_PROBLEM TO SOLVE_.
Would you give the entries below again, precisely as they are written?

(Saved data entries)
-- ==== Sys2Proof/Tests/Slice0.lean ====
section
/-!
SUPPORT. Tests of the model: ill-formed commands that the check refuses, results computed by hand from the spec, and, for every
statement with hypotheses, concrete states and operands that meet them. Each compares one step or one condition.
-/
namespace Sys2Proof.Tests
open Sys2Proof Sys2Proof.Machine

/-! States for the tests: the device in service, a core that runs, an instruction at the head of an engine's queue, a FIFO. -/

def r0 : Dev := State.reset.dev

/-- In service: no reset runs and every domain is on. -/
def up : Dev := ((r0.clrF Reg.RST_STAT_INRESET).setF Reg.RST_STAT_READY).wr Reg.PWR_DOMSTAT_ON (2 ^ 25 - 1)

/-- Core 0's sequencer runs and has taken an instruction. -/
def run0 : Dev := up.updCore 0 fun x => { x with run := true, e0 := { x.e0 with took := true } }

/-- Partition 0 owns extent 0, whose first GiB both stages map to itself, with every grant or with those of `e`. -/
def code (d : Dev) (e : Byte := 0x1F) : Dev := { d.wr (Reg.HBM_STAT_STATE 0) 2 with owner := [(0, 1)], hbm := [(0, e)] }

/-- Core 0 belongs to partition 0, and its program is mapped. -/
def part0 : Dev := code (run0.updPart 0 fun x => { x with cores := 1 })

def st (d : Dev) : State := { State.reset with dev := d }

def g0 : Guard := ⟨false, 0⟩

/-- The queue entry of an instruction of engine e, with its captured ra. -/
def ent (e op opnds : Nat) (ra : Word := 0) (ext : Word := 0) (long : Bool := false) : QEntry := ⟨0, mkWord e long op g0 opnds, ext, ra, 0⟩

/-- The entry at the head of engine e of core 0. -/
def onQ (e : Nat) (q : QEntry) (d : Dev) : Dev := d.updEng 0 e fun g => { g with took := true, queue := [q] }

/-- FIFO n of core 0 enabled from port `prod` to port `cons`, four slots of 16 KiB from `base` KiB * 4 upward. -/
def fifo (n prod cons base : Nat) (d : Dev) : Dev :=
  (((((d.setF (Reg.ST_CFG_EN 0 n)).wr (Reg.ST_CFG_PROD 0 n) prod).wr (Reg.ST_CFG_CONS 0 n) cons).wr (Reg.ST_CFG_CAP 0 n) 4).wr
    (Reg.ST_CFG_SLOT 0 n) 64).wr (Reg.ST_CFG_BASE 0 n) base

/-- k tiles of `len` bytes wait in FIFO n of core 0. -/
def tiles (n k len : Nat) (d : Dev) : Dev := d.updCore 0 fun x => x.setFifo n { Fifo.reset with tiles := List.replicate k ⟨len, false⟩ }

/-- A packet of a type, the rest of its header zero but the flag bit. -/
def pkt0 (t : Nat) : Pkt := ⟨t, true, 0, false, 0, 0, 0, 0, 0, 0, 0, 0, 0, 0, 0, []⟩

def hdr0 : FlitHdr := ⟨false, false, false, 0, 0, 0⟩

_RESPONSE TO THIS EXERCISE_.
-- ==== Sys2Proof/Tests/Slice0.lean ====
section
/-!
SUPPORT. Tests of the model: ill-formed commands that the check refuses, results computed by hand from the spec, and, for every
statement with hypotheses, concrete states and operands that meet them. Each compares one step or one condition.
-/
namespace Sys2Proof.Tests
open Sys2Proof Sys2Proof.Machine

/-! States for the tests: the device in service, a core that runs, an instruction at the head of an engine's queue, a FIFO. -/

def r0 : Dev := State.reset.dev

/-- In service: no reset runs and every domain is on. -/
def up : Dev := ((r0.clrF Reg.RST_STAT_INRESET).setF Reg.RST_STAT_READY).wr Reg.PWR_DOMSTAT_ON (2 ^ 25 - 1)

/-- Core 0's sequencer runs and has taken an instruction. -/
def run0 : Dev := up.updCore 0 fun x => { x with run := true, e0 := { x.e0 with took := true } }

/-- Partition 0 owns extent 0, whose first GiB both stages map to itself, with every grant or with those of `e`. -/
def code (d : Dev) (e : Byte := 0x1F) : Dev := { d.wr (Reg.HBM_STAT_STATE 0) 2 with owner := [(0, 1)], hbm := [(0, e)] }

/-- Core 0 belongs to partition 0, and its program is mapped. -/
def part0 : Dev := code (run0.updPart 0 fun x => { x with cores := 1 })

def st (d : Dev) : State := { State.reset with dev := d }

def g0 : Guard := ⟨false, 0⟩

/-- The queue entry of an instruction of engine e, with its captured ra. -/
def ent (e op opnds : Nat) (ra : Word := 0) (ext : Word := 0) (long : Bool := false) : QEntry := ⟨0, mkWord e long op g0 opnds, ext, ra, 0⟩

/-- The entry at the head of engine e of core 0. -/
def onQ (e : Nat) (q : QEntry) (d : Dev) : Dev := d.updEng 0 e fun g => { g with took := true, queue := [q] }

/-- FIFO n of core 0 enabled from port `prod` to port `cons`, four slots of 16 KiB from `base` KiB * 4 upward. -/
def fifo (n prod cons base : Nat) (d : Dev) : Dev :=
  (((((d.setF (Reg.ST_CFG_EN 0 n)).wr (Reg.ST_CFG_PROD 0 n) prod).wr (Reg.ST_CFG_CONS 0 n) cons).wr (Reg.ST_CFG_CAP 0 n) 4).wr
    (Reg.ST_CFG_SLOT 0 n) 64).wr (Reg.ST_CFG_BASE 0 n) base

/-- k tiles of `len` bytes wait in FIFO n of core 0. -/
def tiles (n k len : Nat) (d : Dev) : Dev := d.updCore 0 fun x => x.setFifo n { Fifo.reset with tiles := List.replicate k ⟨len, false⟩ }

/-- A packet of a type, the rest of its header zero but the flag bit. -/
def pkt0 (t : Nat) : Pkt := ⟨t, true, 0, false, 0, 0, 0, 0, 0, 0, 0, 0, 0, 0, 0, []⟩

def hdr0 : FlitHdr := ⟨false, false, false, 0, 0, 0⟩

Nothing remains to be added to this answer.